The researchers were able to examine the specimens without unwrapping them or using CT and X-rays.
In addition to humans, the ancient Egyptians also mummified animals, such as crocodiles, and their own pets. Now, researchers had access to crocodile mummies to analyze them and discover secrets of that civilization.
A group of crocodiles were mummified in a unique way at the Egyptian site of Qubbat al-Hawā during the fifth century BC, according to a study published on January 18, 2023 in the open access journal PLOS ONE by Bea De Cupere of the Royal Belgian Institute of Natural Sciences (Belgium) and the University of Jaen (Spain), and their colleagues.
The study points out that although there are several hundred mummified crocodiles in museum collections around the world, they are rarely examined in depth. Therefore, in this study, the authors offer a detailed analysis of the morphology and conservation of ten crocodile mummies found in rock tombs at the Qubbat al-Hawā site, on the west bank of the Nile.
— Phys.org (@physorg_com) January 18, 2023
“In an intact tomb at Qubbat al-Hawā (Aswan, Egypt) ten crocodile mummies were found, including five more or less complete bodies and five heads. The mummies were in different states of preservation and integrity,” the study authors stated.

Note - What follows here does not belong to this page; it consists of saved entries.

/-- A page's owning reset is in progress: a CR or PR of its core, a DR of its die, or the hold of a module under EXTEST (R21, R411,
R412, R452). -/
def Mod.inOwnReset (m : Mod) (die page : Nat) : Bool :=
  m.dr.contains die || (decide (die < 4 ∧ page < 2048) && m.coreSweep (die * 256 + page / 8))

/-- PAGE_STAT (R19): ACTIVE reads 0 throughout the page's owning reset; a RINGSTOP page adds SPINE and EDGE_UP (R331). -/
def Mod.statWord (m : Mod) (die page : Nat) : Nat :=
  let ctrl := m.reg die page 0x010
  let dis := m.pageDisabled die page
  let parked := decide (die < 4) && decide (page < 2048) && m.parked (die * 256 + page / 8)
  let edge := match blockAt die page with
    | some (.ringstop, slot) =>
      let port := match edgeOf slot with | 1 => 2304 | 2 => 2305 | 3 => 2306 | 4 => 2307 | _ => 0
      b2n (m.spine die (if slot / 16 < 6 then 0 else 1)) * 256 +
        b2n (port != 0 && (m.linkState die port == 3 || m.linkState die port == 4)) * 512
    | _ => 0
  (m.reg die page 0x018 &&& 0xFFF0) + b2n (ctrl % 2 == 1 && !dis && !parked && !m.inOwnReset die page) + b2n (bits ctrl 1 1 == 1) * 2 +
    b2n (bits ctrl 2 1 == 1) * 4 + b2n dis * 8 + edge

/-- Rollback value: the highest blown fuse plus 1 (R439). -/
def AlwaysOn.rollback (a : AlwaysOn) : Nat := bitLen a.rollFuses

/-- Life-cycle state (R439): each bit reads 1 when either of its two fuses is blown. -/
def AlwaysOn.lc (a : AlwaysOn) : Nat :=
  if bits a.lcFuses 4 2 ≠ 0 then 3 else if bits a.lcFuses 2 2 ≠ 0 then 2 else if bits a.lcFuses 0 2 ≠ 0 then 1 else 0

/-- DIE_EPOCH of a die. -/
def AlwaysOn.epoch (a : AlwaysOn) (die : Nat) : Nat := a.dieEpoch.getD die 1

/-- Two's complement of a saturated integer. -/
def satInt (w : Nat) (i : Int) : Nat := ofInt w (max (-(2 ^ (w - 1) : Nat)) (min ((2 ^ (w - 1) : Nat) - 1) i))

/-- Registers of a CAD page that the always-on island holds (R385). -/
def AlwaysOn.cadReg (a : AlwaysOn) (die off stored : Nat) : Nat :=
  if off = 0x150 then setBits stored 32 3 (b2n (a.source == 0) * 4 + b2n a.holdover * 2 + b2n a.locked)
  else if die = 4 then
    match off with
    | 0x100 => a.time / 2 ^ 32 % 2 ^ 64
    | 0x120 => satInt 32 a.trim
    | 0x128 => a.ppsCapt
    | 0x130 => a.ppsSteps * 2 ^ 48 + b2n a.ppsLost * 2 ^ 33 + b2n a.ppsLocked * 2 ^ 32 + satInt 32 a.ppsErr
    | 0x158 => a.period / 2 ^ 32 % 2 ^ 32
    | 0x160 => a.lastEdge / 2 ^ 32 % 2 ^ 64
    | 0x180 => a.cntPpsGlitch % 2 ^ 64
    | 0x188 => a.cntFrameGlitch % 2 ^ 64
    | 0x190 => a.cntHold % 2 ^ 64
    | _ => stored
  else stored

/-- The live value of a register. -/
def peekLive (a : AlwaysOn) (m : Mod) (die page off : Nat) : Nat :=
  let stored := m.reg die page off
  match off with
  | 0x000 => idWord die page
  | 0x008 => capWord die page
  | 0x018 => if a.powered && !a.poDue then m.statWord die page else m.statWord die page / 2 * 2
  | 0x030 => 0
  | 0x050 => m.cfgSum die page
  | _ =>
    match blockAt die page with
    | some (.core, slot) =>
      let k := m.core (die * 256 + slot)
      if off = 0x108 then k.pc.toNat * 65536 + b2n k.idle * 4 + b2n k.halted * 2 + b2n k.running
      else if off = 0x180 then
        setBits stored 16 1 (b2n (m.warned.contains (die * 256 + slot)))
      else stored
    | some (.thresh, slot) =>
      if off = 0x100 then
        let q := (m.core (die * 256 + slot)).mxq
        let s := match q.filter (fun x => x.walk && !x.dropped) with | [] => 0 | x :: t => (t.foldl (fun _ y => y) x).s
        stored + s * 256 + b2n (q.any (fun x => x.walk && !x.dropped)) * 8 + q.length
      else stored
    | some (.furrow, slot) =>
      let f := m.fur (die * 256 + slot)
      if off = 0x108 then f.stat
      else if 0x640 ≤ off ∧ off < 0x700 then f.occ ((off - 0x640) / 8) % 512
      else stored
    | some (.watch, _) => if off = 0x108 ∧ die < 4 then setBits stored 16 16 (m.quietBits die) else stored
    | some (.cad, _) => a.cadReg die off stored
    | some (.dielink, _) => if off = 0x110 then stored + a.epoch die else stored
    | some (.therm, _) =>
      if off = 0x110 ∧ die = 4 then
        stored + (match a.trip with | some x => 8 + x * 16 | none => 0)
      else stored
    | some (.sweep, _) =>
      if off = 0x108 then a.cause.getD die 0
      else if off = 0x110 then setBits stored 17 1 (b2n (m.warned.contains (0x3F0 + die)))
      else stored
    | some (.pwr, _) =>
      if off = 0x218 ∧ die = 4 then b2n (decide (a.vin < 4000)) + 2 * b2n (decide (4800 < a.vin))
      else if off = 0x210 ∧ die = 4 then setBits stored 0 16 a.vin
      else stored
    | some (.keeper, _) =>
      if die = 4 then
        (if off = 0x100 then stored + a.lc * 16 + a.rollback * 2 ^ 16 + b2n (m.keeper.debug != 0) * 2 ^ 23
         else if off = 0x110 then stored
         else if off = 0x118 then a.serial
         else if 0x140 ≤ off ∧ off < 0x160 then
           (match m.keeper.chal with | some c => bits c ((off - 0x140) / 8 * 64) 64 | none => 0)
         else stored)
      else stored
    | _ => stored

The researchers were able to examine the specimens without unwrapping them or using CT and X-rays. Based on the morphology of the crocodiles, two species were identified: West African crocodiles and Nile crocodiles, with specimens ranging from 1.5 to 3.5 meters in length.

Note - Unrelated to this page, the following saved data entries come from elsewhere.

-- ==== Sys2Proof/Machine/Translate.lean ====
section
/-! DEFINITION. Far reads of vector and tile loads and the return of load data (R58, R111, R206), translation walks and the TLB (R200 to
R204), Crib fills (R205, R206), write-out of the write-combining buffer (R207) and release of range tracker entries (R197). -/

namespace Sys2Proof.Machine

/-! ### Crib -/

/-- Allocate a line: its set holds eight ways, and the pseudo-LRU victim of a full set is an open choice (log entry 13). -/
def Mod.cribPut (m : Mod) (c line data : Nat) : Mod :=
  let k := m.core c
  let rest := k.crib.filter (fun l => l.line != line)
  let set := rest.filter (fun l => decide (l.line % 64 = line % 64))
  if set.length < 8 then m.setCore c { k with crib := rest ++ [{ line := line, data := data }] }
  else
    let x := m.free
    match set[x.1 % set.length]? with
    | some v => x.2.setCore c { k with crib := rest.filter (fun l => l.line != v.line) ++ [{ line := line, data := data }] }
    | none => x.2

/-- Deliver one granule of a fill to a load that waits for it, or its error. -/
def Load.filled (l : Load) (line : Nat) (r0 r1 : Resp) : Load :=
  if l.line = some line then
    match (if l.off < 64 then r0 else r1) with
    | .data v =>
      let raw := v / 2 ^ (8 * (l.off % 64)) % 2 ^ (8 * 2 ^ l.size)
      { l with val := some (extend l.size l.sx (patchBytes (2 ^ l.size) raw l.patchMask l.patch)), line := none }
    | _ => { l with val := some 0, line := none }
  else l

/-- Reports of the loads that a failed granule serves: ACCESS_ERROR or POISON with SUB 0 (R87). -/
def fillReports (ls : List Load) (line : Nat) (r0 r1 : Resp) : List Report :=
  ls.filterMap (fun l => if l.line = some line then
    (match (if l.off < 64 then r0 else r1) with
      | .err => some { cause := 7, sub := 0, addr := l.ea }
      | .poison => some { cause := 8, sub := 0, addr := l.ea }
      | _ => none) else none)

/-! ### Far reads of vector loads and of instructions at issue -/

/-- The bytes of a piece within the granule or line that `v` holds from byte `at_` of its line, with the store bytes that precede it. -/
def Piece.take (p : Piece) (at_ v : Nat) : Resp :=
  .data (patchBytes p.len (bits v (8 * (p.mpa % 128 - at_)) (8 * p.len)) p.patchMask p.patch)

/-- Begin a far read that has not begun, where its turn has come: from the Crib, by joining a fill or starting one (R206), or as a request;
register-space accesses are made one after the other (R226). -/
def Mod.beginPiece (m0 : Mod) (c : Nat) (p : Piece) : Mod × Piece :=
  if p.begun then (m0, p)
  else if p.crib then
    let line := p.mpa / 128
    let m := m0.cribCheck c line
    let k := m.core c
    match k.cribHit line with
    | some x => (m.cribCount c true, { p with begun := true, ans := some (p.take 0 x.data) })
    | none =>
      match k.fills.find? (fun f => f.line == line) with
      | some f =>
        if f.alloc then (m.cribCount c false, { p with begun := true, patchMask := bits f.mask (p.mpa % 128) p.len, patch := bits f.bytes (8 * (p.mpa % 128)) (8 * p.len) })
        else (m, p)
      | none => if 8 ≤ k.fills.length then (m, p) else ((m.cribCount c false).startFill c line, { p with begun := true })
  else if isRegSpace p.mpa && m0.regBusy c then (m0, p)
  else (m0.post (.piece c p.own p.lane) (reqCode c) (dieOf c) p.mpa p.len .read, { p with begun := true, req := m0.nextId })

/-- Begin what can begin, in order. -/
def pumpList (c : Nat) : List Piece → Mod → List Piece × Mod
  | [], m => ([], m)
  | p :: t, m =>
    let x := m.beginPiece c p
    let r := pumpList c t x.1
    (x.2 :: r.1, r.2)

/-- One lane of a vector load takes its answer (R115): an access error gives zero, poison leaves the whole register unchanged, and the
lowest lane that failed is reported. -/
def VLoad.lane (ps : List Piece) (l : VLoad) (x : Nat × Nat × Nat) : VLoad :=
  let fail := fun (l : VLoad) (cause : Nat) =>
    if x.1 < l.repLane then { l with rep := some { cause := cause, sub := 2, addr := x.2.1 }, repLane := x.1 } else l
  match (ps.find? (fun p => decide (p.mpa ≤ x.2.2) && decide (x.2.2 + 4 ≤ p.mpa + p.len) && (p.lane == 64 || p.lane == x.1))).bind (fun p => p.ans.map (fun r => (p, r))) with
  | some (p, .data v) => { l with data := l.data + BitVec.ofNat 2048 (bits v (8 * (x.2.2 - p.mpa)) 32 * 2 ^ (32 * x.1)) }
  | some (_, .poison) => { fail l 8 with hurt := true }
  | _ => fail l 7

/-- A vector load all of whose far reads have been answered takes them. -/
def VLoad.settle (l : VLoad) (ps : List Piece) : VLoad :=
  let mine := ps.filter (fun p => p.own == l.id)
  if mine.all (fun p => p.ans.isSome) then { l.far.foldl (VLoad.lane mine) l with far := [] } else l

/-- Vector loads take their answers, and write when that is due. -/
def Core.settleV (k : Core) : Core :=
  let vs := k.vloads.map (fun l => l.settle k.pieces)
  let k1 := { k with vloads := [], pieces := k.pieces.filter (fun p => p.own == 0 || vs.any (fun l => l.id == p.own && !l.done)) }
  matureVLoads vs [] k1

/-- Far reads of a core that wait begin where they can, vector loads take their answers, and the next register-space write goes out. -/
def Mod.pump (m : Mod) (c : Nat) : Mod :=
  let r := pumpList c (m.core c).pieces m
  (r.2.onCore c (fun k => ({ k with pieces := r.1 } : Core).settleV)).regPump c

/-- The answer of a far read reaches the piece that asked for it. -/
def Core.pieceBack (k : Core) (id : Nat) (x : Resp) : Core :=
  { k with pieces := k.pieces.map (fun (p : Piece) =>
      if p.crib = false ∧ p.begun = true ∧ p.req = id ∧ p.ans = none then { p with ans := some x } else p) }

/-- LOAD_DATA_RETURN: the response to request `id` of core or steward `c` reaches it (R58, R111, R155). -/
def execLoadDataReturn (c id : Nat) (s : State) : Ans :=
  onCpu c s (fun m =>
    match m.findReq id with
    | some r =>
      match r.use, r.answer with
      | .load c' i, some x => if c' = c then ((m.retireReq id).onCore c (fun k => k.loadBack i x)).pump c else m
      | .piece c' _ _, some x => if c' = c then ((m.retireReq id).onCore c (fun k => k.pieceBack id x)).pump c else m
      | _, _ => m
    | none => m)

/-! ### Fills -/

/-- A piece that waits for the fill of a line takes its granule. -/
def Piece.filled (p : Piece) (line : Nat) (r0 r1 : Resp) : Piece :=
  if p.crib && p.begun && p.ans.isNone && p.mpa / 128 == line then
    let lo := p.mpa % 128 < 64
    match (if lo then r0 else r1) with
    | .data v => { p with ans := some (p.take (if lo then 0 else 64) v) }
    | r => { p with ans := some r }
  else p

/-- CRIB_FILL: both granules of a line have returned; waiting loads and pieces take their data, and the line is allocated unless an
acquire (R208) or the release of a far write entry (R197) came between, or a granule failed. -/
def execCribFill (c line : Nat) (s : State) : Ans :=
  onCpu c s (fun m =>
    let find := fun (h : Nat) => m.net.find? (fun r => decide (r.use = .fill c line h) && r.answer.isSome)
    match find 0, find 1, (m.core c).fills.find? (fun f => f.line == line) with
    | some a, some b, some f =>
      let r0 := a.answer.getD .err
      let r1 := b.answer.getD .err
      let k := m.core c
      let keep := fun (l : Load) => !(decide (l.line = some line) && (match (if l.off < 64 then r0 else r1) with | .poison => true | _ => false))
      let k1 := ({ k with
        fills := k.fills.filter (fun g => g.line != line)
        loads := (k.loads.filter keep).map (fun l => l.filled line r0 r1)
        pieces := k.pieces.map (fun p => p.filled line r0 r1)
        reports := k.reports ++ fillReports k.loads line r0 r1 } : Core).mature
      let m1 := ((m.retireReq a.id).retireReq b.id).setCore c k1
      (match r0, r1 with
      | .data x, .data y => if f.alloc then m1.cribPut c line (patchBytes 128 (x + y * 2 ^ 512) f.mask f.bytes) else m1
      | _, _ => m1).pump c
    | _, _, _ => m)

/-! ### Walks -/

/-- One check of R201 on an entry, in the order of its table: the reason that fails. -/
def entryFault (level e : Nat) (leaf store task : Bool) : Option Nat :=
  let ctx := level == 0
  let reserved := bits e 44 20 != 0 || bits e 5 7 != 0 || (ctx && bits e 1 4 != 0) || (level == 1 && bits e 1 1 == 1) ||
    (level == 2 && leaf && bits e 12 18 != 0) || (level == 3 && bits e 12 9 != 0)
  if reserved then some 3 else if bits e 0 1 = 0 then some 0
  else if leaf && task && bits e 3 1 == 0 then some 2 else if leaf && store && bits e 2 1 == 0 then some 1 else none

/-- The key of the walker's reads for a core. -/
def walkKey (c : Nat) : Nat := 0x30000 + c

/-- The walk reads the entry at `addr` for a level next: it is requested, or the walk has failed with reason 4. -/
def Mod.walkRead (m : Mod) (c level addr : Nat) : Mod :=
  m.onCore c (fun k => { k with walk := k.walk.map (fun (w : Walk) =>
      { w with running := true, level := level, addr := addr, result := if 0x8000000000 ≤ addr then some (.inr (level, 4)) else none }) })
    |> fun m1 => if 0x8000000000 ≤ addr then m1 else m1.post (.fetch (walkKey c)) (reqCode c) (dieOf c) addr 8 .read

/-- What the entry read for a walk's level leads to: the address of the next level's entry, or the walk's result. -/
def Walk.next (w : Walk) (x : Resp) : Nat ⊕ (TlbEntry ⊕ (Nat × Nat)) :=
  match x with
  | .data e =>
    let leaf := w.level == 3 || (w.level == 2 && bits e 1 1 == 1)
    match entryFault w.level e leaf w.store w.task with
    | some r => .inr (.inr (w.level, r))
    | none =>
      if leaf then
        .inr (.inl (TlbEntry.mk w.asid (w.level == 2) (if w.level = 2 then w.va / 2 ^ 30 else w.va / 2 ^ 21)
          (if w.level = 2 then bits e 30 14 else bits e 21 23) (bits e 2 1 == 1) (bits e 3 1 == 1) (bits e 4 1 == 1)))
      else
        let idx := match w.level with | 0 => bits w.va 39 9 | 1 => bits w.va 30 9 | _ => bits w.va 21 9
        .inl (bits e 12 32 * 4096 + idx * 8)
  | _ => .inr (.inr (w.level, 5))

/-- The walker of the core's die serves the core's walk: it is among the first 16 in arrival order (R203). -/
def Mod.walkServed (m : Mod) (c : Nat) : Bool := ((m.walkers.filter (fun x => dieOf x == dieOf c)).take 16).contains c

/-- TRANSLATION_WALK: the die walker goes on with core `c`'s walk: it starts it, or takes the entry that has been read and reads the next
level's (R200, R201, R203). -/
def execTranslationWalk (c : Nat) (s : State) : Ans :=
  onCpu c s (fun m =>
    match (m.core c).walk with
    | some w =>
      if w.result.isSome || !m.walkServed c then m
      else if !w.running then (m.walkRead c 0 (w.cbase + w.asid * 8)).dieEv (dieOf c) 0x47 0 1
      else match m.fetched (walkKey c) w.addr 8 with
        | some r =>
          (match r.answer with
            | some x =>
              let m1 := m.retireReq r.id
              (match w.next x with
                | .inl a => m1.walkRead c (w.level + 1) a
                | .inr y => m1.onCore c (fun k => { k with walk := some { w with result := some y } }))
            | none => m)
        | none => m
    | none => m)

/-- Fill the TLB (R202): overlapping entries of the address space go first, the least recently used of 64 is replaced. -/
def Core.tlbFill (k : Core) (e : TlbEntry) : Core :=
  let overlap := fun (x : TlbEntry) => x.asid == e.asid &&
    (if e.big then (if x.big then x.vpage == e.vpage else x.vpage / 512 == e.vpage)
     else (if x.big then x.vpage == e.vpage / 512 else x.vpage == e.vpage))
  { k with tlb := e :: (k.tlb.filter (fun x => !overlap x)).take 63 }

/-- WALK_COMPLETE: the walk fills the TLB, or raises TRANSLATION at the instruction that waits (R55, R201); its walker is free. -/
def execWalkComplete (c : Nat) (s : State) : Ans :=
  onCpu c s (fun m =>
    match (m.core c).walk with
    | some w =>
      match w.result with
      | some x =>
        ({ m with walkers := m.walkers.erase c } : Mod).onCore c (fun k =>
          match x with
          | .inl e =>
            let k1 := { k with walk := none }
            if w.noFill then k1 else k1.tlbFill e
          | .inr (level, reason) =>
            ({ k with walk := none, tfinfo := tfWord w.asid level reason } : Core).raise 5 w.sub w.va (w.sub == 3 && !w.store))
      | none => m
    | none => m)

/-- TLBINV: an MTS of special register 0x061; a steward has none (R73). -/
def execTlbinv (c : Nat) (f : SysF) (s : State) : Ans :=
  onCpu c s (issue c 3 ((if isStw c then [0] else []) ++ marked [f.imm.toNat / 1024]) false false [f.a.toNat] (doTlbinv c f))

/-! ### Write-combining buffer and range tracker -/

/-- WCB_WRITEOUT: a line of the buffer is written out: untouched for 64 ac, or forced. -/
def execWcbWriteout (c line : Nat) (s : State) : Ans :=
  onCpu c s (fun m =>
    match (m.core c).wcb.find? (fun (l : WcbLine) => l.line == line) with
    | some l => m.writeOut c l
    | none => m)

/-- The owner of a range tracker entry still works on it (R196). -/
def Mod.rtLive (m : Mod) (c : Nat) (o : RtOwner) : Bool :=
  match o with
  | .tst n => m.tstOut c n
  | .wain w n =>
    m.net.any (fun r => match r.use with | .wain w2 _ n2 => w2 == c * 2 + w && n2 == n | _ => false) ||
      (let x := SMap.get {} m.wains (c * 2 + w); x.sent && x.move == n)
  | .matx n => (m.core c).mxq.any (fun x => x.id == n)

/-- RANGE_ENTRY_RELEASE: the `i`-th entry of core `c`'s tracker is released once its owner is done with it, and far write
entries invalidate the Crib lines they overlap (R197). -/
def execRangeEntryRelease (c i : Nat) (s : State) : Ans :=
  onCpu c s (fun m =>
    match (m.core c).rt[i]? with
    | some e => if m.rtLive c e.owner then m else m.onCore c (fun k => k.rtRelease e.owner)
    | none => m)

end Sys2Proof.Machine
end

Unique preservation methods
In the analysis, it was found that the style of conservation of the mummies is different from that found in other sites, mainly because they lack indications of the use of resin or evisceration of the corpse as part of the mummification process. The style of preservation suggests an antiquity before the Ptolemaic period, which is consistent with the final phase of funerary use of Qubbat al-Hawā during the 5th century BC.
Comparison of mummies between archaeological sites, according to the scientists, is useful for identifying trends in animal use and mummification practices over time. However, they acknowledge that the limitations of this study include the lack of available ancient DNA and radiocarbon, which would be helpful in refining the identification and dating of the remains.
The study authors conclude that future studies incorporating these techniques will contribute to scientific knowledge of ancient Egyptian cultural practices.